Can you be plant-based - and still eat pasture-raised food?
posted on
December 16, 2021
Thirteen years ago, over Christmas break, I became a vegetarian. It was a bit surprising, and maybe a little cliché. I had never expressed much interest in food production or justice. But I did have all the moral indignation of a nineteen-year-old, and a book on factory farming (Eating Animals by Jonathan Safran Foer) to convince me that eating animals was unethical.
I was a committed vegetarian for seven years, up until the ninth month of my first pregnancy. I didn’t experience any strange food cravings, except for one: I kept feeling like I needed to eat meat.
I now know the extent of the nutritional deficiencies that made my body react this way, but at the time I tried to ignore it, until one day I couldn’t. Out to dinner a week before I gave birth, I astonished Joe when I ordered the “sausage gravy and fried chicken dinner”.
As a new mother, eating meat was a nutritional necessity for me. Yet my ethical convictions about eating animals didn’t disappear as easily. In the seven years since that moment, I’ve wrestled with this issue: not just eating animals, but raising animals that will be eaten, and taking the life of those animals. It’s a journey that’s required a large amount of humility alongside an incredible growth of knowledge.
I’ve been reflecting on this often this year, as I watch the latest trend in vegetarianism or veganism emerge, this time branded as “plant-based”. I don’t have anything against vegetarianism or veganism, nor do I wish to write a “take-down” of those positions. I simply find them too narrow-minded. Moreover, I’m increasingly frustrated by the dichotomy our society creates between being “plant-based” and eating meat.
Growing plants and eating meat are not fundamentally opposed practices. Rather, holistic land management prioritizes both.

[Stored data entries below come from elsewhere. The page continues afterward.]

-- ==== Sys2Proof/Tests/Slice0.lean ====
section
/-! SUPPORT. The model's own tests. Expected values are the spec's: the command words and responses of 95_test_vectors.md, or words
written out from 30_encoding.md rules R45 and R47. Witnesses show that the hypotheses of each statement can be met. -/

set_option Elab.async false

namespace Sys2Proof.Tests

open Sys2Proof.Machine

/-- The unit after a successful INIT, with no host move pending. -/
def readyState : State := State.reset.initialised

/-- The response a command gives in a state. -/
def respOf (i : Instr) (s : State) : Option Response :=
  match exec i s with
  | .next t => t.resp
  | _ => none

/-! ### WellFormed: one ill-formed command for each check -/

theorem test_wf_accepts : (Instr.gfmul 0x7 0x9).WellFormed ∧ (Instr.rootfind 0x4ED11 0).WellFormed := by decide

theorem test_wf_reserved_bit_in_a : ¬ (Instr.gfexp 16 0).WellFormed := by decide

theorem test_wf_reserved_bit_in_b : ¬ (Instr.gfpow 2 16).WellFormed := by decide

theorem test_wf_unused_port_b : ¬ (Instr.pdeg 1 1).WellFormed := by decide

theorem test_wf_unused_port_a : ¬ (Instr.init 1 0).WellFormed := by decide

theorem test_wf_lvec_size_zero : ¬ (Instr.rootfind 0x00001 0).WellFormed := by decide

theorem test_wf_lvec_size_five : ¬ (Instr.rootfind 0x50001 0).WellFormed := by decide

theorem test_wf_lvec_absent_coefficient : ¬ (Instr.rootfind 0x20101 0).WellFormed := by decide

theorem test_wf_ovec_offset_fifteen : ¬ (Instr.correct 0x1234 0x100F).WellFormed := by decide

theorem test_wf_ovec_absent_offset : ¬ (Instr.correct 0x1234 0x0005).WellFormed := by decide

/-! ### Decoding: the word of each command, from the programs P1 to P5 or from the layout `op ‖ a ‖ b` -/

theorem test_decode_init : decode 0x0100000000000000000000000000000005#133 = .ok (.init 0 5) := by decide +kernel

theorem test_decode_rdstat : decode 0x0200000000000000000000000000000000#133 = .ok (.rdstat 0 0) := by decide +kernel

theorem test_decode_rdgen : decode 0x0300000000000000000000000000000000#133 = .ok (.rdgen 0 0) := by decide +kernel

theorem test_decode_rdrcp : decode 0x0400000000000000000000000000000000#133 = .ok (.rdrcp 0 0) := by decide +kernel

theorem test_decode_rdminp : decode 0x0500000000000000020000000000000000#133 = .ok (.rdminp 2 0) := by decide +kernel

theorem test_decode_gfexp : decode 0x0800000000000000090000000000000000#133 = .ok (.gfexp 9 0) := by decide +kernel

theorem test_decode_gflog : decode 0x0900000000000000070000000000000000#133 = .ok (.gflog 7 0) := by decide +kernel

theorem test_decode_gfadd : decode 0x0A00000000000000070000000000000009#133 = .ok (.gfadd 7 9) := by decide +kernel

theorem test_decode_gfsub : decode 0x0B00000000000000070000000000000009#133 = .ok (.gfsub 7 9) := by decide +kernel

theorem test_decode_gfmul : decode 0x0C00000000000000070000000000000009#133 = .ok (.gfmul 7 9) := by decide +kernel

theorem test_decode_gfdiv : decode 0x0D000000000000000A0000000000000009#133 = .ok (.gfdiv 0xA 9) := by decide +kernel

theorem test_decode_gfpow : decode 0x0E00000000000000020000000000000004#133 = .ok (.gfpow 2 4) := by decide +kernel

theorem test_decode_clmul : decode 0x100000000000005C00005600AC015802B0#133 = .ok (.clmul 0x5C00 0x005600AC015802B0) := by decide +kernel

theorem test_decode_precip : decode 0x1100000000000005370000000000000000#133 = .ok (.precip 0x537 0) := by decide +kernel

theorem test_decode_pdeg : decode 0x1200000000000005370000000000000000#133 = .ok (.pdeg 0x537 0) := by decide +kernel

theorem test_decode_encode : decode 0x1800000000000000170000000000000000#133 = .ok (.encode 0x17 0) := by decide +kernel

theorem test_decode_synd : decode 0x190000000000005C1D0000000000000000#133 = .ok (.synd 0x5C1D 0) := by decide +kernel

theorem test_decode_keysolve : decode 0x1A00000000004612110000000000000000#133 = .ok (.keysolve 0x461211 0) := by decide +kernel

theorem test_decode_rootfind : decode 0x1B000000000004ED110000000000000000#133 = .ok (.rootfind 0x4ED11 0) := by decide +kernel

theorem test_decode_correct : decode 0x1C0000000000005C1D0000000000003542#133 = .ok (.correct 0x5C1D 0x3542) := by decide +kernel

theorem test_decode_decode : decode 0x1D0000000000005C1D0000000000000000#133 = .ok (.decode 0x5C1D 0) := by decide +kernel

theorem test_decode_all_zero_word : decode 0#133 = .error (.reservedOpcode 0) := by decide +kernel

theorem test_table_word_of_gfmul :
    decodeTableWord 136 0x0C00000000000000070000000000000009 = some (.gfmul 7 9) := by decide +kernel

theorem test_table_word_short : decodeTableWord 8 0x0C00000000000000070000000000000009 = none := by decide +kernel

/-! ### Meanings: responses printed in 95_test_vectors.md -/

/-- 95_test_vectors.md P1, command 4. -/
theorem test_init_answers_ok : respOf (.init 0 0) State.reset = some (.done 0 0) := by decide +kernel

/-- 95_test_vectors.md P5, command 8. -/
theorem test_init_operand : respOf (.init 0 5) readyState = some (.refused .operand) := by decide +kernel

/-- 95_test_vectors.md section 8. -/
theorem test_rdstat_after_reset : respOf (.rdstat 0 0) State.reset = some (.done 0 0) := by decide +kernel

/-- 95_test_vectors.md section 8. -/
theorem test_rdstat_ready : respOf (.rdstat 0 0) readyState = some (.done 0xD 0) := by decide +kernel

/-- 95_test_vectors.md section 8. -/
theorem test_rdgen : respOf (.rdgen 0 0) readyState = some (.done 0x537 0) := by decide +kernel

/-- 95_test_vectors.md section 8. -/
theorem test_rdgen_before_init : respOf (.rdgen 0 0) State.reset = some (.refused .notReady) := by decide +kernel

/-- 95_test_vectors.md section 8. -/
theorem test_rdrcp : respOf (.rdrcp 0 0) readyState = some (.done 0x005600AC015802B0 0) := by decide +kernel

/-- 95_test_vectors.md section 8. -/
theorem test_rdminp_last : respOf (.rdminp 2 0) readyState = some (.done 0x7 0) := by decide +kernel

/-- 95_test_vectors.md section 8. -/
theorem test_rdminp_beyond : respOf (.rdminp 3 0) readyState = some (.refused .operand) := by decide +kernel

/-- 95_test_vectors.md section 2.3. -/
theorem test_gfexp_wraps : respOf (.gfexp 15 0) readyState = some (.done 1 0) := by decide +kernel

/-- 95_test_vectors.md section 2.3. -/
theorem test_gfexp_reduced : respOf (.gfexp 14 0) readyState = some (.done 9 0) := by decide +kernel

/-- 95_test_vectors.md section 2.3. -/
theorem test_gflog_of_one : respOf (.gflog 1 0) readyState = some (.done 0 0) := by decide +kernel

/-- 95_test_vectors.md section 2.3. -/
theorem test_gflog_of_zero : respOf (.gflog 0 0) readyState = some (.refused .zeroArg) := by decide +kernel

/-- 95_test_vectors.md section 2.3. -/
theorem test_gfadd_before_init : respOf (.gfadd 7 9) State.reset = some (.done 0xE 0) := by decide +kernel

/-- 95_test_vectors.md section 2.3. -/
theorem test_gfadd_operand : respOf (.gfadd 0x10 0) readyState = some (.refused .operand) := by decide +kernel

/-- 95_test_vectors.md section 2.3. -/
theorem test_gfsub_negates : respOf (.gfsub 0 9) readyState = some (.done 9 0) := by decide +kernel

/-- 95_test_vectors.md section 2.3. -/
theorem test_gfmul_wraps : respOf (.gfmul 9 9) readyState = some (.done 0xD 0) := by decide +kernel

/-- 95_test_vectors.md section 2.3. -/
theorem test_gfmul_zero : respOf (.gfmul 0 9) readyState = some (.done 0 0) := by decide +kernel

/-- 95_test_vectors.md section 2.3. -/
theorem test_gfdiv_negative_difference : respOf (.gfdiv 2 4) readyState = some (.done 9 0) := by decide +kernel

/-- 95_test_vectors.md section 2.3. -/
theorem test_gfdiv_zero_by_zero : respOf (.gfdiv 0 0) readyState = some (.refused .divZero) := by decide +kernel

/-- 95_test_vectors.md section 2.3. -/
theorem test_gfpow_product_wraps : respOf (.gfpow 9 14) readyState = some (.done 2 0) := by decide +kernel

/-- 95_test_vectors.md section 2.3. -/
theorem test_gfpow_base_zero : respOf (.gfpow 0 0) readyState = some (.refused .zeroArg) := by decide +kernel

/-- 95_test_vectors.md section 3.1. -/
theorem test_clmul_squares : respOf (.clmul 0xFFFFFFFFFFFFFFFF 0xFFFFFFFFFFFFFFFF) State.reset = some (.done 0x5555555555555555 0x5555555555555555) := by decide +kernel

/-- 95_test_vectors.md section 3.1. -/
theorem test_clmul_crosses_halves : respOf (.clmul 0x8000000000000000 3) State.reset = some (.done 0x8000000000000000 1) := by decide +kernel

/-- 95_test_vectors.md section 3.2. -/
theorem test_precip_of_one : respOf (.precip 1 0) State.reset = some (.done 0 1) := by decide +kernel

/-- 95_test_vectors.md section 3.2. -/
theorem test_precip_of_generator : respOf (.precip 0x537 0) State.reset = some (.done 0x005600AC015802B0 0) := by decide +kernel

/-- 95_test_vectors.md section 3.3. -/
theorem test_pdeg_top : respOf (.pdeg 0x8000000000000000 0) State.reset = some (.done 63 0) := by decide +kernel

/-- 95_test_vectors.md section 3.3. -/
theorem test_pdeg_zero : respOf (.pdeg 0 0) State.reset = some (.refused .zeroArg) := by decide +kernel

/-- 95_test_vectors.md section 5. -/
theorem test_encode_self_test : respOf (.encode 0x17 0) readyState = some (.done 0x5C29 0) := by decide +kernel

/-- 95_test_vectors.md section 4. -/
theorem test_encode_shifted_form : respOf (.encode 0x5C00 0) readyState = some (.refused .operand) := by decide +kernel

/-- 95_test_vectors.md section 5. -/
theorem test_synd_self_test : respOf (.synd 0x5C1D 0) readyState = some (.done 0x461211 0) := by decide +kernel

/-- 95_test_vectors.md section 7.0. -/
theorem test_synd_top_bit : respOf (.synd 0x4000 0) readyState = some (.done 0xA7EFD9 0) := by decide +kernel

/-- 95_test_vectors.md section 6.1. -/
theorem test_keysolve_self_test : respOf (.keysolve 0x461211 0) readyState = some (.done 0x4ED11 0) := by decide +kernel

/-- 95_test_vectors.md section 6.10. -/
theorem test_keysolve_remainder_check : respOf (.keysolve 0x010100 0) readyState = some (.done 0x10001 1) := by decide +kernel

/-- 95_test_vectors.md section 7.4. -/
theorem test_rootfind_self_test : respOf (.rootfind 0x4ED11 0) readyState = some (.done 0x3542 0) := by decide +kernel

/-- 95_test_vectors.md section 7.4. -/
theorem test_rootfind_zero_polynomial : respOf (.rootfind 0x20000 0) readyState = some (.done 0x1000 0) := by decide +kernel

/-- 95_test_vectors.md section 7.4. -/
theorem test_correct_any_order : respOf (.correct 0x1234 0x3925) State.reset = some (.done 0x1010 0) := by decide +kernel

/-- 95_test_vectors.md section 7.4. -/
theorem test_correct_duplicate : respOf (.correct 0x1234 0x2033) State.reset = some (.done 0x1234 0) := by decide +kernel

/-- 95_test_vectors.md section 7.4. -/
theorem test_decode_three_errors : respOf (.decode 0x5C1D 0) readyState = some (.done 0x5C29 0x30) := by decide +kernel

/-- 95_test_vectors.md section 7.4. -/
theorem test_decode_flagged : respOf (.decode 0x001D 0) readyState = some (.done 0x001D 1) := by decide +kernel

/-! ### INIT, steps, the sequencer, the error path -/

/-- 95_test_vectors.md P1, end state. -/
theorem test_init_builds : exec (.init 0 0) State.reset = .next readyState := by
  have h : buildAll Config.alpha Config.modulus State.reset = readyState := by decide +kernel
  exact congrArg Host.Outcome.next h

/-- 95_test_vectors.md P1, command 2: GFMUL as the first command after reset. -/
theorem test_step_before_init :
    step (State.reset.withFetchWord 136 0x0C00000000000000070000000000000009) = .next (State.reset.refuse .notReady) := rfl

What does “plant-based” mean in popular society? Ideally, it conjures up images of colorful, nutrient-dense vegetables, grown without any harmful chemicals or the intentional death of living creatures. (More on that in a moment.) It assumes that eating plants is therefore more ethical, humane, and environmentally responsible than eating meat.
However, this ideal image is often at odds with the reality of what much of “plant-based” foods encompass: packaged, processed foods that contain products from monoculture crops (soy, corn, peas, coconut oil, other vegetable oils), which are routinely sprayed, use an enormous amount of water and fossil fuels, and prioritize the consumption of materials rather than the regeneration of the earth. Not to mention, they intentionally participate in the destruction of habitats and wildlife.
If you’re reading this, you’re probably already aware of the faults of plant-based commercial foods. But even the best-intentioned practices of growing plants often require animal death.
Beyond pesticides and the destruction of wildlife habitat, how does growing plants in this country often rely upon the intentional killing of animals? Sometimes, it’s the elimination of “pests” from our garden, even when we’re simply using soap sprays. More often, however, it means specifically inputting ingredients into the soil - feathermeal, bone meal, blood meal - that come from industrially raised animals. In fact, it is incredibly difficult to grow plants without these animal inputs, because the life of plants depends on the nutrients that come from death - from decomposing materials, as well as manure.
What this tells us, then, is that animals and plants are not opposed to one another. In fact, they’re designed to work with one another - and sustainable land management can only be achieved through this understanding. It means that we need to be more wise and discerning about how we create this partnership.
A holistic view of management doesn’t focus only upon growing vegetables, or raising animals for meat. Instead, we start with the land - with the trees, plants, and wildlife already there. This leads us to implement practices that prioritize the health of the land - which also happens to coincide with humane animal treatment and sustainable fruit and vegetable production. Most notably, these systems consider all life - even our pests and wildlife.
Over the next year, I’ll spend more time writing about specific ways we implement this holistic management system on the farm. But for now, I’d just like you to ponder this, and let me know your thoughts. How do you feel about the “plant-based movement”? How does it make you think about eating animals?